>>>>

-- ==== Sys2Proof/Certificates/Slice0/Obligations.lean ====
section
/-! DEFINITION. The statements about the part that the provers are given. Each docstring cites the rules it is taken
from; a statement of a command's result says at once that the command completes, and what it leaves unchanged. -/

open Sys2Proof Sys2Proof.Machine

/-! ### The queue of waiting commands -/

/-- The command at the front of the queue is executed with the queue's rest. -/
def Obligations.StepTakesFrontCommand : Prop :=
  ∀ (c : Instr) (rest : List Instr) (s : State), s.pending = c :: rest → step s = exec c { s with pending := rest }

/-- Every command is answered with a next state, and none touches the queue of waiting commands. On an empty queue the
part takes its next internal event, else a millisecond passes: the model's choice (notes/assumptions/1.md), 00,
Millisecond clock. A command that begins a piece of work finds taken all that earlier work raised: it acts as on the
part settled, with nothing raised. Settling takes the head checks in ascending group order, then the member-available
events in ascending station order, the head checks that one raises before the next (01, R4; 02, R37; 04, R83;
notes/assumptions/2.md). -/
def Obligations.EveryStepAnswers : Prop :=
  (∀ (c : Instr) (s : State), ∃ t, exec c s = .next t ∧ t.pending = s.pending) ∧
  (∀ s : State, s.pending = [] →
    (∀ c, s.nextInternal = some c → step s = exec c s) ∧
    (s.nextInternal = none → step s = .next { s with clock := s.clock + 1 })) ∧
  (∀ (c : Instr) (s : State), startsWork c = true → s.lane.phase = .inService → s.hunt.Fits →
    exec c s = exec c s.settle) ∧
  ∀ s : State, s.lane.phase = .inService → s.hunt.Fits →
    s.settle.Calm ∧ (s.Calm → s.settle = s) ∧
    (∀ g rest, s.hunt.headChecks = g :: rest →
      ∃ t, exec (.headCheck g) s = .next t ∧ t.hunt.headChecks = rest ∧ s.settle = t.settle) ∧
    (∀ n rest, s.hunt.headChecks = [] → s.hunt.available = n :: rest →
      ∃ t, exec (.memberAvailable n) s = .next t ∧ t.hunt.available = rest ∧ s.settle = t.settle)

/-! ### Resets (01, R20, R21; 11, R186) -/

/-- Power-on, and RESET_N asserted in service, hold the part: every bridge holds, both queues are emptied uncounted,
the beacon lines are inactive, and every other part of the state is as it was (notes/assumptions/28.md). -/
def Obligations.ResetHoldBegins : Prop :=
  ∀ s : State,
    let held (p : Phase) : State :=
      { s with
        lane := { s.lane with phase := p, bridgeDown := .holding, bridgeUp := .holding, bridgeHighway := .holding,
                              downQueue := [], upQueue := [] }
        zones := s.zones.map fun zn => { zn with beacon := { zn.beacon with line := false } } }
    exec .powerOn s = .next (held .powerReset) ∧
    (s.lane.phase = .inService → exec .resetNAssert s = .next (held .pinReset))

/-- The end of a reset leaves every block at its POWER or PIN values, RESET set and its ATTENTION cell first in the up
queue; ALARM_IN is then read, and an active line enters the alarm, masked (11, R186; 10, R171; 09, R165). -/
def Obligations.ResetEndSetsEveryBlock : Prop :=
  ∀ (straps : BitVec 4) (s : State),
    let alarmed (t : State) : State :=
      if s.alarm.line then
        { t with alarm := { t.alarm with source := some .input }, maint := { t.maint with flags := 0x8080#16 } }
      else t
    (s.lane.phase = .powerReset →
      exec (.powerOnResetEnd straps) s = .next (alarmed (s.afterReset .power straps Prompts.reset))) ∧
    (s.lane.phase = .pinReset →
      exec (.resetNRelease straps) s =
        .next (alarmed (s.afterReset .pin straps
          { memory := s.prompts.memory, address := 0, directory := s.prompts.directory, tones := Tab.all 0 16 none })))

/-- While a reset holds, a cell of any kind is copied to the outgoing lane of its direction and changes nothing else;
no outgoing slot sends from a queue and no event of the part's own is taken (01, R20; notes/assumptions/20.md). -/
def Obligations.ResetBridgesAndWaits : Prop :=
  ∀ (c : Instr) (s : State), s.lane.phase ≠ .inService →
    (∀ d w, carriedBy s.lane.own c = some (d, w) → exec c s = .next { s with lane := s.lane.setOut d (some w) }) ∧
    (isEvent c = true → exec c s = .next s)

/-- A bridged slot is copied to its output while the bridge stands; a bridge that is ending ends with the lane slot in
progress; with no bridge nothing is copied (01, R20, R21). -/
def Obligations.BridgeCopiesSlots : Prop :=
  ∀ s : State,
    (∀ w, exec (.resetBridgeSlot (.lane .down w)) s = .next (match s.lane.bridgeDown with
      | .off => s
      | .holding => { s with lane := { s.lane with downOut := w } }
      | .ending => { s with lane := { s.lane with downOut := w, bridgeDown := .off } })) ∧
    (∀ w, exec (.resetBridgeSlot (.lane .up w)) s = .next (match s.lane.bridgeUp with
      | .off => s
      | .holding => { s with lane := { s.lane with upOut := w } }
      | .ending => { s with lane := { s.lane with upOut := w, bridgeUp := .off } })) ∧
    (∀ slot x, s.lane.bridgeHighway = .off → exec (.resetBridgeSlot (.highway slot x)) s = .next s) ∧
    (∀ (slot : BitVec 9) x, s.lane.bridgeHighway ≠ .off →
      ∃ out, exec (.resetBridgeSlot (.highway slot x)) s = .next { s with highwayOut := out } ∧
        slotSample slot.toNat out = some x ∧
        ∀ k, k ≠ slot.toNat → slotSample k out = slotSample k s.highwayOut)

/-! ### Cells that no block follows, and the queues (01, R5 to R18) -/

/-- An outgoing slot sends the oldest cell of its queue, or is empty, and changes nothing else (01, R17). -/
def Obligations.OutgoingSlotSendsOldest : Prop :=
  ∀ s : State, s.lane.phase = .inService →
    exec (.outgoingSlot .down) s = .next
      { s with lane := { s.lane with downQueue := s.lane.downQueue.tail,
                                     downOut := s.lane.downQueue.head?.map wireCell, bridgeDown := .off } } ∧
    exec (.outgoingSlot .up) s = .next
      { s with lane := { s.lane with upQueue := s.lane.upQueue.tail,
                                     upOut := s.lane.upQueue.head?.map wireCell, bridgeUp := .off } }

/-- A damaged or malformed cell is counted and flagged, and joins its queue with its bytes, a damaged one with its
line-code violation at the same position, behind the ATTENTION cell of its flag; nothing else of the part changes. A
slot sends such a cell as it came (01, R5, R7; notes/assumptions/15.md, 31.md, 32.md). -/
def Obligations.BadCellsForwarded : Prop :=
  (∀ w : WireCell, wireCell (.raw w) = w) ∧
  ∀ (c : Instr) (d : Dir) (bytes : List Byte) (w : WireCell) (s : State),
    (∃ cell, c = .damagedCell d cell ∧ w = cell.onWire) ∨
      c = .malformedCell d bytes ∧ c.wf = true ∧ w = ⟨bytes, none⟩ →
    s.lane.phase = .inService → s.Calm → s.room .down 1 → s.room .up 2 →
    exec c s = .next (((((s.endBridge d).modLaneCounters fun k => { k with malformed := satInc k.malformed }).flagged
      .malformedCell).queued .up (s.raised .malformedCell)).queued d [.raw w])

/-- An undamaged cell whose kind code is none that its direction knows joins that direction's queue unchanged; it is
not counted, sets no flag and reaches no block (01, R6). -/
def Obligations.UnknownKindPasses : Prop :=
  ∀ (d : Dir) (b : Byte) (rest : List Byte) (s : State), b.toNat / 4 ∉ knownCodes d →
    s.lane.phase = .inService → s.Calm → s.room d 1 →
    exec (.unknownKindCell d (b :: rest)) s = .next ((s.endBridge d).queued d [.raw ⟨b :: rest, none⟩])

/-- A cell that names neither the part nor a tracked station, or whose kind no block follows (TONE, DISPLAY, ENGAGE,
DIVERT; MAINT, MAINT_REPLY and ATTENTION of other devices), joins the tail of its direction's queue and changes nothing
else. A MAINT_REPLY or an ATTENTION up with the part's own number passes too, and counts as unexpected (01, R8 to R14,
R16). -/
def Obligations.UntouchedCellsPass : Prop :=
  ∀ (i : Instr) (d : Dir) (c : Cell) (s : State), s.lane.phase = .inService → s.Calm →
    cellOf s.lane.own i = some (d, c) → cellOk c = true → s.room d 1 →
    (untouched s.lane.own c = true → exec i s = .next ((s.endBridge d).queued d [.known c])) ∧
    ((∃ tag o part count data, c = ⟨s.lane.own, c.call, .maintReply tag o part count data⟩) ∨
        (∃ flags unmasked, c = ⟨s.lane.own, c.call, .attention flags unmasked⟩) →
      exec i s = .next (((s.endBridge d).modLaneCounters fun k =>
        { k with unexpected := satInc k.unexpected }).queued d [.known c]))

<<<<

→ **TASK GOAL**
Working from the material above, restate word for word the lines between the line with "upOut := s.lane.upQueue.head?.map" and the line with "exec c s = .next (((((s.endBridge", both included, and only those.

→ **WRITTEN SOLUTION**
                                     upOut := s.lane.upQueue.head?.map wireCell, bridgeUp := .off } }

/-- A damaged or malformed cell is counted and flagged, and joins its queue with its bytes, a damaged one with its
line-code violation at the same position, behind the ATTENTION cell of its flag; nothing else of the part changes. A
slot sends such a cell as it came (01, R5, R7; notes/assumptions/15.md, 31.md, 32.md). -/
def Obligations.BadCellsForwarded : Prop :=
  (∀ w : WireCell, wireCell (.raw w) = w) ∧
  ∀ (c : Instr) (d : Dir) (bytes : List Byte) (w : WireCell) (s : State),
    (∃ cell, c = .damagedCell d cell ∧ w = cell.onWire) ∨
      c = .malformedCell d bytes ∧ c.wf = true ∧ w = ⟨bytes, none⟩ →
    s.lane.phase = .inService → s.Calm → s.room .down 1 → s.room .up 2 →
    exec c s = .next (((((s.endBridge d).modLaneCounters fun k => { k with malformed := satInc k.malformed }).flagged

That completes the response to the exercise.